What other options can be there? For once, we can select a few sites with job postings, such as monster.com, or with software development articles and presentations like infoq.com, various forums for software engineers, etc. On these sites we can search for certain programming languages, and by comparing the results we can estimate the relative popularity of the languages.

However, searching just one such resource may not be enough, for example, Java developers can really like one site and Ruby developers at the same time can like completely another site. As later we will see this is actually the case with github.com, which is really popular with JavaScript developers and with stackoverflow.com, which has a large number of C# related questions. But at least we can try to search one of such sites and compare the results with the data we already have from other sources to be more sure in our measurements.

I chose stackoverflow.com as it is a really good and popular site with questions and answers on every software development topic you can think about.

Technical details

So, now I will take the list of all the programming languages from somewhere and search for them on stackoverflow.com. Let’s take, for example, the list of all the languages that are used on github.com. Then we would have to search for each language and write down the number of search results for each one of them. But since it is a really boring and time consuming task and computers were invented a long time ago, let’s write a simple script that will help us do the mundane work and execute around 90 searches. By automating a bit we will also have more confidence in the results as manually doing something is usually more error-prone.

For automation we will use a headless WebKit browser PhantomJS and will generate an HTML report right from our PhantomJS script.

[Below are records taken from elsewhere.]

/-! ### `HostIo.afterRead` -/

@[simp] theorem HostIo.afterRead_readable (io : HostIo) : io.afterRead.readable = io.readable.map (· - 1) := rfl
@[simp] theorem HostIo.afterRead_writable (io : HostIo) : io.afterRead.writable = io.writable := rfl
@[simp] theorem HostIo.afterRead_kept (io : HostIo) : io.afterRead.kept = io.kept := rfl

/-- The files of a source that never fails are left as they were. -/
theorem HostIo.afterRead_unlimited {io : HostIo} (h : io.readable = none) : io.afterRead = io := by
  cases io
  simp_all [HostIo.afterRead]

/-! ### `State.sourceRead` -/

@[simp] theorem State.sourceRead_cfg (s : State) : s.sourceRead.cfg = s.cfg := rfl
@[simp] theorem State.sourceRead_map (s : State) : s.sourceRead.map = s.map := rfl
@[simp] theorem State.sourceRead_bidx (s : State) : s.sourceRead.bidx = s.bidx := rfl
@[simp] theorem State.sourceRead_ready (s : State) : s.sourceRead.ready = s.ready := rfl
@[simp] theorem State.sourceRead_oq (s : State) : s.sourceRead.oq = s.oq := rfl
@[simp] theorem State.sourceRead_fr (s : State) : s.sourceRead.fr = s.fr := rfl
@[simp] theorem State.sourceRead_fcnt (s : State) : s.sourceRead.fcnt = s.fcnt := rfl
@[simp] theorem State.sourceRead_line (s : State) : s.sourceRead.line = s.line := rfl
@[simp] theorem State.sourceRead_tx (s : State) : s.sourceRead.tx = s.tx := rfl
@[simp] theorem State.sourceRead_src (s : State) : s.sourceRead.src = s.src := rfl
@[simp] theorem State.sourceRead_snk (s : State) : s.sourceRead.snk = s.snk := rfl
@[simp] theorem State.sourceRead_mReady (s : State) : s.sourceRead.mReady = s.mReady := rfl
@[simp] theorem State.sourceRead_rst (s : State) : s.sourceRead.rst = s.rst := rfl
@[simp] theorem State.sourceRead_text (s : State) : s.sourceRead.text = s.text := rfl
@[simp] theorem State.sourceRead_enc (s : State) : s.sourceRead.enc = s.enc := rfl
@[simp] theorem State.sourceRead_io (s : State) : s.sourceRead.io = s.io.afterRead := rfl
@[simp] theorem State.sourceRead_ioErr (s : State) : s.sourceRead.ioErr = s.ioErr := rfl
@[simp] theorem State.sourceRead_hold (s : State) : s.sourceRead.hold = s.hold := rfl
@[simp] theorem State.sourceRead_sched (s : State) : s.sourceRead.sched = s.sched := rfl
@[simp] theorem State.sourceRead_free (s : State) : s.sourceRead.free = s.free := rfl

/-! ### `State.advance` -/

@[simp] theorem State.advance_cfg (s : State) (rest : List Turn) : (s.advance rest).cfg = s.cfg := rfl
@[simp] theorem State.advance_map (s : State) (rest : List Turn) : (s.advance rest).map = s.map := rfl
@[simp] theorem State.advance_bidx (s : State) (rest : List Turn) : (s.advance rest).bidx = s.bidx := rfl
@[simp] theorem State.advance_ready (s : State) (rest : List Turn) : (s.advance rest).ready = s.ready := rfl
@[simp] theorem State.advance_oq (s : State) (rest : List Turn) : (s.advance rest).oq = s.oq := rfl
@[simp] theorem State.advance_fr (s : State) (rest : List Turn) : (s.advance rest).fr = s.fr := rfl
@[simp] theorem State.advance_fcnt (s : State) (rest : List Turn) : (s.advance rest).fcnt = s.fcnt := rfl
@[simp] theorem State.advance_line (s : State) (rest : List Turn) : (s.advance rest).line = s.line := rfl
@[simp] theorem State.advance_tx (s : State) (rest : List Turn) : (s.advance rest).tx = s.tx := rfl
@[simp] theorem State.advance_src (s : State) (rest : List Turn) : (s.advance rest).src = s.src := rfl
@[simp] theorem State.advance_snk (s : State) (rest : List Turn) : (s.advance rest).snk = s.snk := rfl
@[simp] theorem State.advance_mReady (s : State) (rest : List Turn) : (s.advance rest).mReady = s.mReady := rfl
@[simp] theorem State.advance_rst (s : State) (rest : List Turn) : (s.advance rest).rst = s.rst := rfl
@[simp] theorem State.advance_text (s : State) (rest : List Turn) : (s.advance rest).text = s.text := rfl
@[simp] theorem State.advance_enc (s : State) (rest : List Turn) : (s.advance rest).enc = s.enc := rfl
@[simp] theorem State.advance_io (s : State) (rest : List Turn) : (s.advance rest).io = s.io := rfl
@[simp] theorem State.advance_ioErr (s : State) (rest : List Turn) : (s.advance rest).ioErr = s.ioErr := rfl
@[simp] theorem State.advance_hold (s : State) (rest : List Turn) : (s.advance rest).hold = s.hold := rfl
@[simp] theorem State.advance_sched (s : State) (rest : List Turn) : (s.advance rest).sched = rest := rfl
@[simp] theorem State.advance_free (s : State) (rest : List Turn) : (s.advance rest).free = s.free + 1 := rfl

The result will be just a simple bar chart rendered with Google Chart Tools.

The complete version of the code for the script is available here.

Some of the code highlights from the key parts of the script are listed below.

Getting the list of all the languages from github.com


function getAllGithubLanguages(callback) {
    page.open("https://github.com/languages", function (status) {
        var allLanguages = page.evaluate(function() {
            var links = document.querySelectorAll(".all_languages a");
            return Array.prototype.slice.call(links, 0).map(function(link) {
                return link.innerHTML;
            });
        });
        callback(allLanguages);
    });
};

By the way, notice how easy it is to work with DOM in JavaScript: all the API specifically adapted for this is already there, so PhantomJS allows us to use querySelectorAll and CSS selectors.

Getting the number of results once they are displayed in the browser.


function getSummaryCount() {
    var resultStats = document.querySelector("div.summarycount"),                   
        regex = /[\d,.]+/g,
        resultsNumber = -1;
                
    if (resultStats) {
        resultsNumber = regex.exec(resultStats.innerHTML)[0];
        resultsNumber = resultsNumber.replace(/[,\.]/g, "");
    };
    return parseInt(resultsNumber);
};

Searching for each language with two URLs in case the first URL produces no results.


function openResultsURL(url, callback) {
    page.open(url, function (status) {                 
        callback(page.evaluate(getSummaryCount));
    });    
};

function search(term, callback) {
    var urls = [
        "http://stackoverflow.com/search?q=" + encodeURIComponent(term),
        "http://stackoverflow.com/tags/" + encodeURIComponent(term)
    ];

    openResultsURL(urls[0], function(resultsCount) {
        if (resultsCount > 0) {
            callback(term, resultsCount);
        } else {
            openResultsURL(urls[1], function(resultsCount) {
                callback(term, resultsCount);
            });
        }
    });
};

Also you may notice how we pass callbacks everywhere. This may seem a bit strange at first if you have not programmed in JavaScript a lot, but this is actually the most common style of programming in JavaScript both on the client and the server side. Here PhantomJS encourages asynchronous programming as well because interaction with the browser is also asynchronous. Each callback is executed once the results are ready at an appropriate point in time. This provides for a more declarative style of programming too.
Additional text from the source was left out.